The sensitivity analysis results stratified by physical activity outcome assessed in quantitative evidence (likelihood) are reported separately for each barrier and enabler in supplement 8. Sensitivity analysis highlighted the following changes in the evidence compared to the main results. Studies (n = 2) assessing physical activity using an accelerometer did not support depression as a considerable barrier to physical activity. Studies (n = 4) assessing the relationships between energy expenditure (METs) provided evidence with moderate uncertainty regarding perceived symptoms in comparison to the main results suggesting that perceived symptoms are a barrier with low uncertainty in the evidence. Studies (n = 3) that assessed steps per day using an accelerometer suggest considerably high uncertainty in the evidence regarding the barriers (i.e., Pro-BNP) and enablers (i.e., 6MWT, physical functioning, LVEF, Peak VO₂). The findings of the meta-analysis restricted to the studies assessing self-reported physical activity duration per day, self-reported exercise recommendation compliance, self-reported physical activity (IPAQ), and physical activity as self-care behaviour did not differ from the main results (supplement 8).

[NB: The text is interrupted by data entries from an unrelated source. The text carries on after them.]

-- ==== Sys2Proof/Tests/Slice0.lean ====
section
/-! SUPPORT. Tests: ill-formed commands that WellFormed refuses, frames written out from the encoding tables of 11, worked examples of the
reference, and for each obligation with hypotheses a state and operands that meet them. -/

-- Checked one after another: a hundred kernel evaluations side by side would each take a thread's stack.
set_option Elab.async false

namespace Sys2Proof.Tests

open Sys2Proof.Machine

/-! ## WellFormed refuses (11, Field encodings) -/

theorem test_wf_tag : (Instr.identify .a 65536).wf = false := by decide
theorem test_wf_card : (Instr.balance .t 1 (2 ^ 64) none).wf = false := by decide
theorem test_wf_shop : (Instr.lookupReference .t 1 65536 0).wf = false := by decide
theorem test_wf_amount : (Instr.redeem .t 1 1 1 (2 ^ 32) false 0).wf = false := by decide
theorem test_wf_reference : (Instr.voidSale .t 1 1 1 (2 ^ 32)).wf = false := by decide
theorem test_wf_optional_reference : (Instr.captureHold .t 1 1 1 1 1 (some (2 ^ 32))).wf = false := by decide
theorem test_wf_slot : (Instr.releaseHold .t 1 65536 1 1).wf = false := by decide
theorem test_wf_generation : (Instr.extendHold .t 1 1 65536 1).wf = false := by decide
theorem test_wf_pool : (Instr.grantPromo .a 1 1 256 1).wf = false := by decide
theorem test_wf_schedule : (Instr.stageSchedule .a 1 1 ⟨65536, 0, 0, 0, none⟩).wf = false := by decide
theorem test_wf_lifetime : (Instr.defineShop .a 1 1 1 1 ⟨0, 0, 0, 0, some 65536⟩).wf = false := by decide
theorem test_wf_pool_fields : (Instr.definePool .a 1 1 ⟨none, 0, 0, 2 ^ 32, 1, 0, false, 0⟩).wf = false := by decide
theorem test_wf_seek : (Instr.journalSeek .a 1 (.seq (2 ^ 32))).wf = false := by decide
theorem test_wf_signed : (Instr.adjustCarry .a 1 1 (2 ^ 63) none).wf = false := by decide
theorem test_wf_range : (Instr.setChannel .a 1 0 ⟨true, some (0, 65536), false, 5⟩).wf = false := by decide
theorem test_wf_route : (Instr.setRoute .a 1 (some (256, 0))).wf = false := by decide
theorem test_wf_payload : (Instr.unknownRequest .a 1 0 (List.replicate 241 0)).wf = false := by decide +kernel
theorem test_wf_hold_slot : (Instr.holdExpiry 1024).wf = false := by decide
theorem test_wf_channel : (Instr.runWalkStep 4).wf = false := by decide
theorem test_wf_timer_channel : (Instr.confirmTimeout 4).wf = false := by decide

/-! ## Frames written out from 11, Frame envelope, Field encodings and Kind codes -/

/-- SELL_CARD, 0x10: card 258, shop 511, amount 65,536, reloadable, bonus pool 15, reference 1. -/
theorem test_frame_sellCard :
    decodeRequest .t ⟨0x10, 0x0203, [0, 0, 0, 0, 0, 0, 1, 2, 1, 0xFF, 0, 1, 0, 0, 1, 1, 15, 0, 0, 0, 1]⟩ =
      .sellCard .t 515 258 511 65536 true (some 15) 1 := by decide +kernel

/-- CAPTURE_HOLD, 0x15: slot 1,023, generation 2, shop 7, amount 300, no reference. -/
theorem test_frame_captureHold :
    decodeRequest .a ⟨0x15, 9, [3, 0xFF, 0, 2, 0, 7, 0, 0, 1, 0x2C, 0]⟩ = .captureHold .a 9 1023 2 7 300 none := by decide +kernel

/-- GRANT_PROMO, 0x25. -/
theorem test_frame_grantPromo :
    decodeRequest .a ⟨0x25, 1, [0, 0, 0, 0, 0, 0, 0, 9, 4, 0, 0, 0x13, 0x88]⟩ = .grantPromo .a 1 9 4 5000 := by decide +kernel

/-- ADD_BUDGET, 0x31: 8 bytes of amount. -/
theorem test_frame_addBudget :
    decodeRequest .a ⟨0x31, 1, [2, 0, 0, 0, 0x17, 0x48, 0x76, 0xE8, 0]⟩ = .addBudget .a 1 2 100000000000 := by decide +kernel

/-- JOURNAL_SEEK, 0x38: OLDEST is 1. -/
theorem test_frame_journalSeek : decodeRequest .a ⟨0x38, 1, [1]⟩ = .journalSeek .a 1 .oldest := by decide +kernel

/-- ADJUST_CARRY, 0x45: amount −2 in two's complement, reference 3. -/
theorem test_frame_adjustCarry :
    decodeRequest .a ⟨0x45, 1, [0, 12, 0xFF, 0xFF, 0xFF, 0xFF, 0xFF, 0xFF, 0xFF, 0xFE, 1, 0, 0, 0, 3]⟩ =
      .adjustCarry .a 1 12 (-2) (some 3) := by decide +kernel

/-- SET_SCHEDULER, 0x51: MANUAL 0, DAILY 1, INTERVAL 2. -/
theorem test_frame_setScheduler : decodeRequest .a ⟨0x51, 1, [2, 0, 60]⟩ = .setScheduler .a 1 2 60 := by decide +kernel

/-- SET_CHANNEL, 0x58: channel 3, enabled, range 128..255, no auto-start, timeout 30. -/
theorem test_frame_setChannel :
    decodeRequest .a ⟨0x58, 1, [3, 1, 1, 0, 128, 0, 255, 0, 0, 30]⟩ =
      .setChannel .a 1 3 ⟨true, some (128, 255), false, 30⟩ := by decide +kernel

/-- SET_ROLLOVER, 0x62: second 86,399 in 4 bytes. -/
theorem test_frame_setRollover :
    decodeRequest .a ⟨0x62, 1, [0, 1, 0x51, 0x7F]⟩ = .setRollover .a 1 86399 := by decide +kernel

/-- SET_ROUTE, 0x76: one class, DAY_ROLLED 2, route NONE 3. -/
theorem test_frame_setRoute : decodeRequest .a ⟨0x76, 1, [0, 2, 3]⟩ = .setRoute .a 1 (some (2, 3)) := by decide +kernel

/-- A flag byte of 2, a missing byte and a byte too many fail the shape (11 R185). -/
theorem test_frame_shape :
    decodeRequest .a ⟨0x63, 1, [2]⟩ = .unknownRequest .a 1 0x63 [2] ∧
      decodeRequest .a ⟨0x61, 1, [0]⟩ = .unknownRequest .a 1 0x61 [0] ∧
      decodeRequest .a ⟨0x70, 1, [0]⟩ = .unknownRequest .a 1 0x70 [0] := by decide +kernel

/-- 11 R183: the check value of the CRC. -/
theorem test_crc : crc [0x31, 0x32, 0x33, 0x34, 0x35, 0x36, 0x37, 0x38, 0x39] = 0x29B1 := by decide +kernel

/-! ## A part at work

Business day 10, OPEN; shops 2 and 511 trade; pool 15 is OPEN, funded by shop 2; the card with the highest id holds a bucket of pool 15
and has slot 1,023 for a hold. -/

/-- A shop that trades. -/
def shop : Shop := { unusedShop with state := .trading, category := 1 }

/-- A pool that grants a tenth, at most 500, for 30 days. -/
def pool : Pool :=
  { emptyPool with state := .opened, funder := some 2, mask := 0xFFFF, rate := 1000, cap := 500, validity := 30, budget := 100000,
                   granted := 700 }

Applying findings to intervention development

Table 3 reports barriers and enablers identified in qualitative evidence that need to be further investigated in quantitative studies (high uncertainty) and barriers and enablers supported in quantitative evidence with low or moderate uncertainty and the behaviour change strategies that may be useful in addressing them.

Table 3. Summary of the barriers and enablers suggested by qualitative and quantitative evidence and proposed behaviour change techniques (BCTs).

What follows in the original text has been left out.